** EXERCISE **
Copy every line of the entries that has the string "only" in it.

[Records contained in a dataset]
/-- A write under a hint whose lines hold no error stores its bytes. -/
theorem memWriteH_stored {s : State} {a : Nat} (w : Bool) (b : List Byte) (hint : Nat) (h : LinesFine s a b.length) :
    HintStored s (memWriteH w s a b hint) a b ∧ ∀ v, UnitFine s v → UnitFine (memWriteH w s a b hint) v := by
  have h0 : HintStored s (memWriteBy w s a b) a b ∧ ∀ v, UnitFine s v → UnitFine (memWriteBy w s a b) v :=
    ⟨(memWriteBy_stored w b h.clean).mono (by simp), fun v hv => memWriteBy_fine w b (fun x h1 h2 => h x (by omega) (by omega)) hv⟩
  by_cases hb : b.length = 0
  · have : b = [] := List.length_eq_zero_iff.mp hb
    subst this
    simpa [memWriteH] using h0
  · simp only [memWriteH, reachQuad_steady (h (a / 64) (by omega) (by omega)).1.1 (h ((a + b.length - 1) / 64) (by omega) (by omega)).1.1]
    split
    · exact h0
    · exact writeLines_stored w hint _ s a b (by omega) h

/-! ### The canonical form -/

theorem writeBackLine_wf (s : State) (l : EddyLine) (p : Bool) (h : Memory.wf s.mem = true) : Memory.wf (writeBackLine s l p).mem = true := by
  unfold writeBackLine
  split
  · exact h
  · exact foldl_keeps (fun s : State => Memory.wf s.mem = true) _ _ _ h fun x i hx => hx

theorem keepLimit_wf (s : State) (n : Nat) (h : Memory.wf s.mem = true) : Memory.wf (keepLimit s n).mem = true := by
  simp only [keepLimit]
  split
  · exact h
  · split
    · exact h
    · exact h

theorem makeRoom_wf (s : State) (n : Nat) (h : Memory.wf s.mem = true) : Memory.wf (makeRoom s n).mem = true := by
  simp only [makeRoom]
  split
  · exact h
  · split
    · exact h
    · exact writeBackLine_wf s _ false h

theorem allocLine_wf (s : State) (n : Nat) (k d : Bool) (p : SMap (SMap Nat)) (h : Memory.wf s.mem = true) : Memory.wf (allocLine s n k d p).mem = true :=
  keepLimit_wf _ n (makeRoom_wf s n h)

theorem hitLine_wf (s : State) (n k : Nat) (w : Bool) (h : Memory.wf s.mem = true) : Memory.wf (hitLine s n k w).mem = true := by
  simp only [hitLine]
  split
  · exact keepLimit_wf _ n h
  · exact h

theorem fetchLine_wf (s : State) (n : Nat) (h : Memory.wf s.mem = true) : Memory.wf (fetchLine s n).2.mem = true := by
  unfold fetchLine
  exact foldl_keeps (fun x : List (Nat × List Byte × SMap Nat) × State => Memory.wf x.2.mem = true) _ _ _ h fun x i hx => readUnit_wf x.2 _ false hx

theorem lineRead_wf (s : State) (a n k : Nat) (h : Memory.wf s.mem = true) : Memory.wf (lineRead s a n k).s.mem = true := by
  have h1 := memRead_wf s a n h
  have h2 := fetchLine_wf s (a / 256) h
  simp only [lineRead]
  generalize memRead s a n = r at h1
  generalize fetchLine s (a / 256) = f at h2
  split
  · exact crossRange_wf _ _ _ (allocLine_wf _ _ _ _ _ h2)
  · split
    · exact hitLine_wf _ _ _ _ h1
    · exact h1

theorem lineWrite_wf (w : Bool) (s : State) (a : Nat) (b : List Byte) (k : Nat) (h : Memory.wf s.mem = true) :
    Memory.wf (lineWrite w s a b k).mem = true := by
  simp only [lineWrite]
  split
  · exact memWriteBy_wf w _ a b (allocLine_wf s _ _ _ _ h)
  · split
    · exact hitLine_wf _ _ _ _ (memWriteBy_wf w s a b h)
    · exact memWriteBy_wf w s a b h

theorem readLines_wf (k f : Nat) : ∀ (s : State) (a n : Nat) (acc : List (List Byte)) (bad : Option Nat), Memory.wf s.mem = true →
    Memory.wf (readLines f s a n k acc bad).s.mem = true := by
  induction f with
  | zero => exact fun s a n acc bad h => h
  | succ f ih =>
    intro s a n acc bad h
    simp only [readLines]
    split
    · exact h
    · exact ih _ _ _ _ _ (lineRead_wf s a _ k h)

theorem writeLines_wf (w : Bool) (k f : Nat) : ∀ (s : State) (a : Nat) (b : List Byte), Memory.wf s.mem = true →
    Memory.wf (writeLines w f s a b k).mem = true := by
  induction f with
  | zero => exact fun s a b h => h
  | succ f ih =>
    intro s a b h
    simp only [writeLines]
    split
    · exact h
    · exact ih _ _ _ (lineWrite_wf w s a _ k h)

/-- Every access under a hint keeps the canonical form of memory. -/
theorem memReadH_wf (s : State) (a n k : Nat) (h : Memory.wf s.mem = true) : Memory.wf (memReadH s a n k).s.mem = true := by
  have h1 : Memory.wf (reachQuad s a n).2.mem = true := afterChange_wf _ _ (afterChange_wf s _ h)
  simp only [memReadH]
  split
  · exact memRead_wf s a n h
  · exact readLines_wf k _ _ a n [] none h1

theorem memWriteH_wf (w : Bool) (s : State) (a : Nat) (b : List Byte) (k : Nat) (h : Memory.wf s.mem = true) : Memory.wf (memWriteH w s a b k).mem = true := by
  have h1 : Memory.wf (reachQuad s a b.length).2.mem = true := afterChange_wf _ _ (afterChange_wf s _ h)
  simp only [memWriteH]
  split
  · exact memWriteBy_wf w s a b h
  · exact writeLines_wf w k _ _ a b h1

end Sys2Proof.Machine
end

** EXERCISE RESPONSE **
  · simp only [memWriteH, reachQuad_steady (h (a / 64) (by omega) (by omega)).1.1 (h ((a + b.length - 1) / 64) (by omega) (by omega)).1.1]
  simp only [keepLimit]
  simp only [makeRoom]
  simp only [hitLine]
  simp only [lineRead]
  simp only [lineWrite]
    simp only [readLines]
    simp only [writeLines]
  simp only [memReadH]
  simp only [memWriteH]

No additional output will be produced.